Williams v Licensing Court of NSW

Case

[2000] NSWSC 1222

20 December 2000

No judgment structure available for this case.

CITATION: Williams v Licensing Court of NSW [2000] NSWSC 1222
CURRENT JURISDICTION: Equity
FILE NUMBER(S): SC 2951 of 2000
HEARING DATE(S): 21 November 2000
JUDGMENT DATE: 20 December 2000

PARTIES :


Andrew Denzil Williams (Plaintiff)
The Licensing Court of New South Wales (First Defendant)
Peter Scanlan, Principal Registrar of the Licensing Court of New South Wales (Second Defendant)
Liquor Administration Board (Third Defendant)
Hurstville City Council (Fourth Defendant)
JUDGMENT OF: Windeyer J at 1
COUNSEL : Mr B W Rayment QC with him Mr F Donohoe (Plaintiff)
Submitting appearance (First and Second Defendant)
Mr T Lynch (Third Defendant)
Mr P R Rigg (Fourth Defendant)
SOLICITORS: Verekers (Plaintiff)
I V Knight (First, Second and Third Defendants)
Deacons (Fourth Defendant)
CATCHWORDS: STATUTES - Liquor Act 1982 s161A(4) interpretation - "as a result of an application that was finally determined" - grant of conditional licence by Licensing Court is a final determination of an application for the purposes of the section - consideration of entitlements "as a result of" that determination
LEGISLATION CITED: Corporations Law s50
Gaming Legislation Amendment (Gaming Machine Restrictions) Act 2000
Liquor Act 1982, s4, s18, s20, s40, s55,, s55(3) s60, s60(2), s60(4)(c), s146, s160, s161(1), s161(2), s161A, s161A(2), s161A(4), s161A(8), s182C
Retail Leases Act 1994
CASES CITED: Australian Securities Commission v Kavanagh (1993) 11ACSR 148
Brisbane City Council v Mainsel Investments Pty Limited [1989] 2 QdR 204
Deloitte Touche Tohmatsu v Australian Securities Commission (1999) 15 ACSR 652
Garbin v Wild [1965] WAR 72
March v E & M.H. Stramare Pty Ltd (1991) 171 CLR 506
DECISION: See paragraphs 15 and 16

8

IN THE SUPREME COURT
OF NEW SOUTH WALES
EQUITY DIVISION

WINDEYER J

WEDNESDAY 20 DECEMBER 2000

2951/00 ANDREW DENZIL WILLIAMS v THE LICENSING COURT OF NEW SOUTH WALES & ORS

JUDGMENT

Outline

1    Premises No. 227 Forest Road, Hurstville, adjoin a retail shopping centre within the meaning of the Retail Leases Act 1994 and are thus "a retail shopping centre" for the purposes of s161A of the Liquor Act 1982 (the Act).

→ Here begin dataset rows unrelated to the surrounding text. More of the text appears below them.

-- ==== Sys2Proof/Syntax.lean ====
section
/-!
DEFINITION. The commands of the block, whole, with their operands: what arrives from outside with a command or an event is
its operand (a value written, a frame heard, a level measured), and everything the block holds itself is State.
-/
namespace Sys2Proof

/-- The requesters that have a latch set of their own (R27). -/
inductive Requester where
  | pcie | spi | cpu
  deriving DecidableEq, Repr

/-- The key part a requester contributes to the latch sets. -/
def Requester.code (r : Requester) : Nat :=
  match r with
  | .pcie => 0
  | .spi => 1
  | .cpu => 2

/-- Where key material comes from: octets that were loaded, octets or a P-256 scalar the device generated, or a link key drawn from a
master for an EUI-64 and an epoch (R352, R363; log entry 10). -/
inductive KeyT where
  | raw (octets : List Nat)
  | made (n len : Nat)
  | scalar (n : Nat)
  | link (master : KeyT) (eui epoch : Nat)
  deriving DecidableEq, Repr

/-- What a detector finds (R200, R204, R207): levels in 0.25 dBm, the instant at which the SFD ends in network ns, and, where
another lane covers the channel and found the same preamble, that lane, its channel and its power. -/
structure Preamble where
  lane : Nat
  chan : Nat
  modeBit : Nat
  fec : Bool := false
  power : Int
  sfdNs : Nat
  other : Option (Nat × Nat × Int) := none
  /-- the preamble began before the last symbol of the reception on the channel was decided (R217) -/
  overlaps : Bool := true
  /-- the carrier's offset from the device's present frequency, in ppb (R226) -/
  offset : Int := 0
  /-- of SUN FSK: the SFD set that the sender uses, and of a coded frame RSC and the interleaver (R203, R225) -/
  sfdSet : Nat := 0
  rsc : Bool := false
  interleave : Bool := false
  /-- shorter than the preamble that R203 needs -/
  short : Bool := false
  deriving DecidableEq, Repr

/-- A decoded PHR (R223, R226). -/
structure Phr where
  ctx : Nat
  len : Nat
  mcs : Nat := 0
  fcs2 : Bool := false
  whitened : Bool := false
  /-- the MR-OFDM header check sequence passes -/
  hcsOk : Bool := true
  /-- the SUN FSK mode-switch bit -/
  modeSwitch : Bool := false
  /-- the measured offset of the carrier from the device's present frequency, in ppb -/
  cfo : Int := 0
  /-- the mean level over the SFD, in 0.25 dBm -/
  rssi : Int := 0
  deriving DecidableEq, Repr

/-- The end of a reception (R229): the PSDU as it was received, without its FCS. -/
structure RxEnd where
  ctx : Nat
  fcsOk : Bool
  psdu : List Nat
  /-- PSDU octets streamed, the FCS counted -/
  octets : Nat
  sinr : Int := 0
  fecMetric : Nat := 0
  endNs : Nat
  deriving DecidableEq, Repr

/-- What a calibration run measures (R193). -/
structure CalMeas where
  tj : Int
  vco : Nat
  gain : Nat
  /-- the fractional-N compensation, and the DC offset of each lane of the group (R172) -/
  frac : Nat := 0
  dc : List Int := []
  deriving DecidableEq, Repr

/-- What start-up step 7 calibrates of a group beside its synthesiser (R172): the IQ balance of each lane and of the chain, and the chain's LO leakage
and power detector. -/
structure StepCal where
  laneIq : List Int := []
  chainIq : Int := 0
  leak : Int := 0
  detector : Int := 0
  deriving DecidableEq, Repr

/-- An event of the clock chain inside a start or a DOZE exit (R106): 1 XO, 2 TCXO, 3 LF; `lock` is a PLL of the idle bank, 0
PLL_A and 1 PLL_T. -/
inductive ClkEv where
  | good (src : Nat)
  | fail (src : Nat)
  | coarse (src count : Nat)
  | fine (src count : Nat)
  | lock (pll : Nat)
  deriving DecidableEq, Repr

/-- A capture window that ends: its trigger channel and the raw samples taken, one 32-bit word each (R232). -/
structure RawEnd where
  n : Nat
  samples : List Nat := []
  deriving DecidableEq, Repr

/-- What a start finds outside the block's own state (R75 to R87). -/
structure StartIn where
  /-- VIN and VBAK had been lost together (R122) -/
  aonLost : Bool := false
  /-- the DBG_EN strap as sampled at a cold start -/
  strap : Bool := false
  /-- the helper-data copies that MRAM does not read as they were written, and the bits that BCH decoding corrects, none where the PUF
  readout is uncorrectable (R78) -/
  helperBad : List Nat := []
  bch : Option Nat := some 0
  /-- the lowest failing granule and their number -/
  sramBad : Nat × Nat := (0xFFFF, 0)
  /-- corrected and uncorrectable MRAM words -/
  mram : Nat × Nat := (0, 0)
  /-- the known-answer tests that fail -/
  crypto : Nat := 0
  clocks : List ClkEv := []
  /-- the time in LIMP, in ms, when a crystal ends it (R126) -/
  limpMs : Nat := 0
  /-- the RC in Hz as last measured against a crystal within the start, and the AON cycles counted where DOZE ends with it (R102, R143) -/
  rcEst : Option Nat := none
  aonCount : Nat := 0
  /-- both bank headers are readable, and the inline-ECC pattern test passes (R81) -/
  bankHdr : Bool := true
  dramEcc : Bool := true
  /-- trained DRAM less its inline-ECC reservation, and flash, in MiB; 0 where there is none -/
  dramMib : Nat := 0
  flashMib : Nat := 0
  loopPass : Nat := 0x7FF
  bistUs : Nat := 0
  /-- the part that did not report alive: PART_TYPE and PART_INDEX -/
  silent : Option (Nat × Nat) := none
  /-- the calibrations of step 7 by group, and whether one failed -/
  cals : List (Nat × CalMeas) := []
  iq : List (Nat × StepCal) := []
  calFailed : Bool := false
  /-- contexts with uncorrectable errors -/
  ctxEcc : List Nat := []
  /-- the pocket copies whose CRC no longer passes: twice the pocket's number, plus 1 for the second copy (R350); and whether the last
  commit of the owner table was cut off (R367) -/
  pockBad : List Nat := []
  ownerCut : Bool := false
  /-- network time in ns at the ends of steps 3 to 7, and the ms from t0 to the end -/
  times : List Nat := []
  ms : Nat := 0
  deriving DecidableEq, Repr

/-- What a stitch boundary measures, and how far its periodic work comes (R22, R102, R174, R199, R398, R524): temperatures in °C,
supplies in mV and mW, noise floors by lane and channel in 0.25 dBm, the RC measurement in Hz, the AON period against the main source in 2^-32 ns (R143), storage errors of the tables as table,
index and kind (0 corrected, 1 uncorrectable, 2 shadow), the exact-match indices that a lookup hits in the very cycle in which the sweep tests them
(R395), and the items of each work that the budget leaves undone. -/
structure StitchIn where
  tj : List Int := []
  vinMv : Nat := 0
  vbakMv : Nat := 0
  pvinMw : Nat := 0
  floors : List (Nat × Nat × Int) := []
  rcEst : Option Nat := none
  aonPer : Option Nat := none
  fwdEcc : List (Nat × Nat × Nat) := []
  hits : List Nat := []
  left : List (Nat × Nat) := []
  pockBad : List Nat := []
  deriving DecidableEq, Repr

2    On 20 March 2000 the Licensing Court of New South Wales gave to the plaintiff, Mr Williams, a conditional grant of an hotelier's licence in respect of those premises, and determined that "upon issue of the licence the following conditions shall be imposed … 31. No more than 15 poker machines and 5 approved card devices shall be installed on the premises for a period of five years from the date of the grant of the final order."

3 Section 161A of the Act was introduced by the Gaming Legislation Amendment (Gaming Machine Restrictions) Act 2000 which came into force on 9 May 2000. That section is as follows:

          161A. Approved gaming devices not permitted in retail shopping centres

          (1) In this section:
              retail shopping centre means a retail shopping centre within the meaning of the Retail Leases Act 1994 , and includes:

              (a) any adjoining building, or

              (b) anything declared to be a retail shopping centre by the regulations,
              but does not include anything excluded from this definition by the regulations.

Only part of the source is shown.